──────── MATERIAL TO PROCESS

-- ==== Sys2Proof/Tests/Slice0.lean ====
section
/-! SUPPORT. Tests. Well-formedness refuses an ill-formed command for each of its checks; a few results worked out by hand from
the spec's tables; and for every statement one theorem (`witness_…`) that shows, for each of its clauses, a concrete state and
operands that meet its hypotheses together. -/

open Sys2Proof Sys2Proof.Machine

namespace Sys2Proof.Tests

set_option Elab.async false
set_option linter.unusedVariables false

/-! ### Well-formedness -/

theorem test_wf_registerWriteValue : Instr.wf (.registerWrite (.bar0 0 4 (2 ^ 32))) = false := by decide +kernel

theorem test_wf_registerWriteSize : Instr.wf (.registerWrite (.bar0 0 3 0)) = false := by decide +kernel

theorem test_wf_registerWriteLength : Instr.wf (.registerWrite (.bar2 0 (List.replicate 4097 0))) = false := by decide +kernel

theorem test_wf_registerWriteSession : Instr.wf (.registerWrite (.object ⟨2 ^ 32, 0⟩ 0 0 0 [])) = false := by decide +kernel

theorem test_wf_registerWriteTransport : Instr.wf (.registerWrite (.object ⟨1, 4⟩ 0 0 0 [])) = false := by decide +kernel

theorem test_wf_registerWriteIndex : Instr.wf (.registerWrite (.object ⟨1, 0⟩ (2 ^ 16) 0 0 [])) = false := by decide +kernel

theorem test_wf_registerWriteSub : Instr.wf (.registerWrite (.object ⟨1, 0⟩ 0 256 0 [])) = false := by decide +kernel

theorem test_wf_registerWriteType : Instr.wf (.registerWrite (.object ⟨1, 0⟩ 0 0 256 [])) = false := by decide +kernel

theorem test_wf_counterClear : Instr.wf (.counterClear (.bar0 0 8 (2 ^ 64))) = false := by decide +kernel

theorem test_wf_descriptorFetch : Instr.wf (.descriptorFetch 0 (some [0])) = false := by decide +kernel

theorem test_wf_bar0BadAccess : Instr.wf (.bar0BadAccess true 0 0) = false := by decide +kernel

theorem test_wf_announcePriority : Instr.wf (.ptpAnnounce 0 ⟨256, 6, 0x21, 0, 128, 6, 0, 0, 37⟩) = false := by decide +kernel

theorem test_wf_announceClass : Instr.wf (.ptpAnnounce 0 ⟨128, 256, 0x21, 0, 128, 6, 0, 0, 37⟩) = false := by decide +kernel

theorem test_wf_announceAccuracy : Instr.wf (.ptpAnnounce 0 ⟨128, 6, 256, 0, 128, 6, 0, 0, 37⟩) = false := by decide +kernel

theorem test_wf_announceVariance : Instr.wf (.ptpAnnounce 0 ⟨128, 6, 0x21, 2 ^ 16, 128, 6, 0, 0, 37⟩) = false := by decide +kernel

theorem test_wf_announcePriority2 : Instr.wf (.ptpAnnounce 0 ⟨128, 6, 0x21, 0, 256, 6, 0, 0, 37⟩) = false := by decide +kernel

theorem test_wf_announceId : Instr.wf (.ptpAnnounce 0 ⟨128, 6, 0x21, 0, 128, 2 ^ 64, 0, 0, 37⟩) = false := by decide +kernel

theorem test_wf_announceSteps : Instr.wf (.ptpAnnounce 0 ⟨128, 6, 0x21, 0, 128, 6, 2 ^ 16, 0, 37⟩) = false := by decide +kernel

theorem test_wf_announcePort : Instr.wf (.ptpAnnounce 0 ⟨128, 6, 0x21, 0, 128, 6, 0, 2, 37⟩) = false := by decide +kernel

theorem test_wf_controlCseq : Instr.wf (.assign 0 0 (2 ^ 16) 0 0) = false := by decide +kernel

theorem test_wf_controlArg0 : Instr.wf (.hotLimit 0 0 0 (2 ^ 32) 0) = false := by decide +kernel

theorem test_wf_controlArg1 : Instr.wf (.slots 0 0 0 0 (2 ^ 64)) = false := by decide +kernel

theorem test_wf_openNonce : Instr.wf (.openSession 0 1 [0]) = false := by decide +kernel

theorem test_wf_itemIndex : Instr.wf (.read ⟨1, 0⟩ [⟨2 ^ 16, 0, 0, []⟩]) = false := by decide +kernel

theorem test_wf_itemSub : Instr.wf (.write ⟨1, 0⟩ [⟨0, 256, 0, []⟩]) = false := by decide +kernel
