-- ==== Sys2Proof/Word.lean ====
section
/-! DEFINITION. The two word types of the core: `XLEN` = 8 and `ALEN` = 16 (00_scope.md R7). -/

namespace Sys2Proof

/-- A datum: a general register, a memory byte, an opcode byte (R7, `XLEN`). -/
abbrev Byte := BitVec 8

/-- `PC`, `SP`, a register pair, an address operand (R7, `ALEN`). -/
abbrev Word := BitVec 16

end Sys2Proof
end

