-- ==== Sys2Proof/Machine/Core.lean ====
section
/-! DEFINITION. The machine as the host runs it. -/

def Sys2Proof.core : Host.Core := { State := Sys2Proof.Machine.State, Fault := Sys2Proof.Machine.Fault, Refusal := Sys2Proof.Machine.Refusal, step := Sys2Proof.Machine.step, reset := Sys2Proof.Machine.State.reset }
end

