-- ==== Sys2Proof/Safety.lean ====
section
/-! DEFINITION. The terms claims use: the outputs, the ends of a run, the invariant. -/

namespace Sys2Proof.Machine

/-! ### Outputs (10_state.md R37) -/

/-- The signal `halted`. -/
def State.isHalted (s : State) : Bool := s.run == .halted

/-- The signal `faulted`: the fault record is meaningful. -/
def State.isFaulted (s : State) : Bool := s.run == .faulted

/-- The two conditions of 60_exceptions.md R223. -/
inductive Condition where
  | unknownOpcode | boundsFault
  deriving DecidableEq, Repr

/-- Their codes, labels only (R223). -/
def Condition.code : Condition → Nat
  | .unknownOpcode => 1
  | .boundsFault => 2

/-- The event is `UnknownOpcode`. -/
def Event.isUnknownOpcode : Event → Bool
  | .unknownOpcode _ _ => true
  | .renderYield => false

/-- A clean halt: `Halted`, and no `UnknownOpcode` event since reset (46_execution_loop.md R204). -/
def State.cleanHalt (s : State) : Bool := s.isHalted && !s.events.any Event.isUnknownOpcode

/-! ### Runs -/

/-- That many steps, stopping at the first that answers no next state (R195). -/
def runFor : Nat → State → Host.Outcome State Fault Refusal
  | 0, s => .next s
  | k + 1, s =>
    match step s with
    | .next t => runFor k t
    | .fault r => .fault r
    | .refused r => .refused r

/-! ### The invariant -/

/-- What every step keeps. The configuration is in range (R7); memory is in canonical form and lies inside `MEM_SIZE`
(R50); `P` is false (10_state.md R29); `icount` is below `RENDER_PERIOD` (R20); `fault_addr` lies in its range (R32);
`SP` differs from `SP_RESET` by a multiple of 2 (R26, 41_stack_engine.md R120). -/
structure State.Inv (s : State) : Prop where
  config : s.cfg.wellFormed = true
  memCanonical : s.mem.wf = true
  memInside : s.mem.below s.cfg.memSize = true
  parityClear : s.flags.parity = false
  icountBelow : s.icount < s.cfg.renderPeriod
  faultAddrLow : -1 ≤ s.fault.addr
  faultAddrHigh : s.fault.addr ≤ 0x10000
  spParity : s.sp.toNat % 2 = s.cfg.spReset.toNat % 2

/-- The part of the state the architecture is about: everything but the yield counter, the fault record, the record of
events and the parameters only the renderer's cadence and view depend on (R33, R41). -/
structure SameCore (s t : State) : Prop where
  regs : ∀ r, s.reg r = t.reg r
  pc : s.pc = t.pc
  sp : s.sp = t.sp
  flags : s.flags = t.flags
  run : s.run = t.run
  mem : s.mem = t.mem
  memSize : s.cfg.memSize = t.cfg.memSize

end Sys2Proof.Machine
end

────────────────

§ **REQUIREMENT**: Where the word "from" is present in a line of the listing, copy that line.

§ **RESPONSE**:
/-! SUPPORT. Tests. Well-formedness refuses an ill-formed command for each of its checks; a few results worked out by hand from
`SP` differs from `SP_RESET` by a multiple of 2 (R26, 41_stack_engine.md R120). -/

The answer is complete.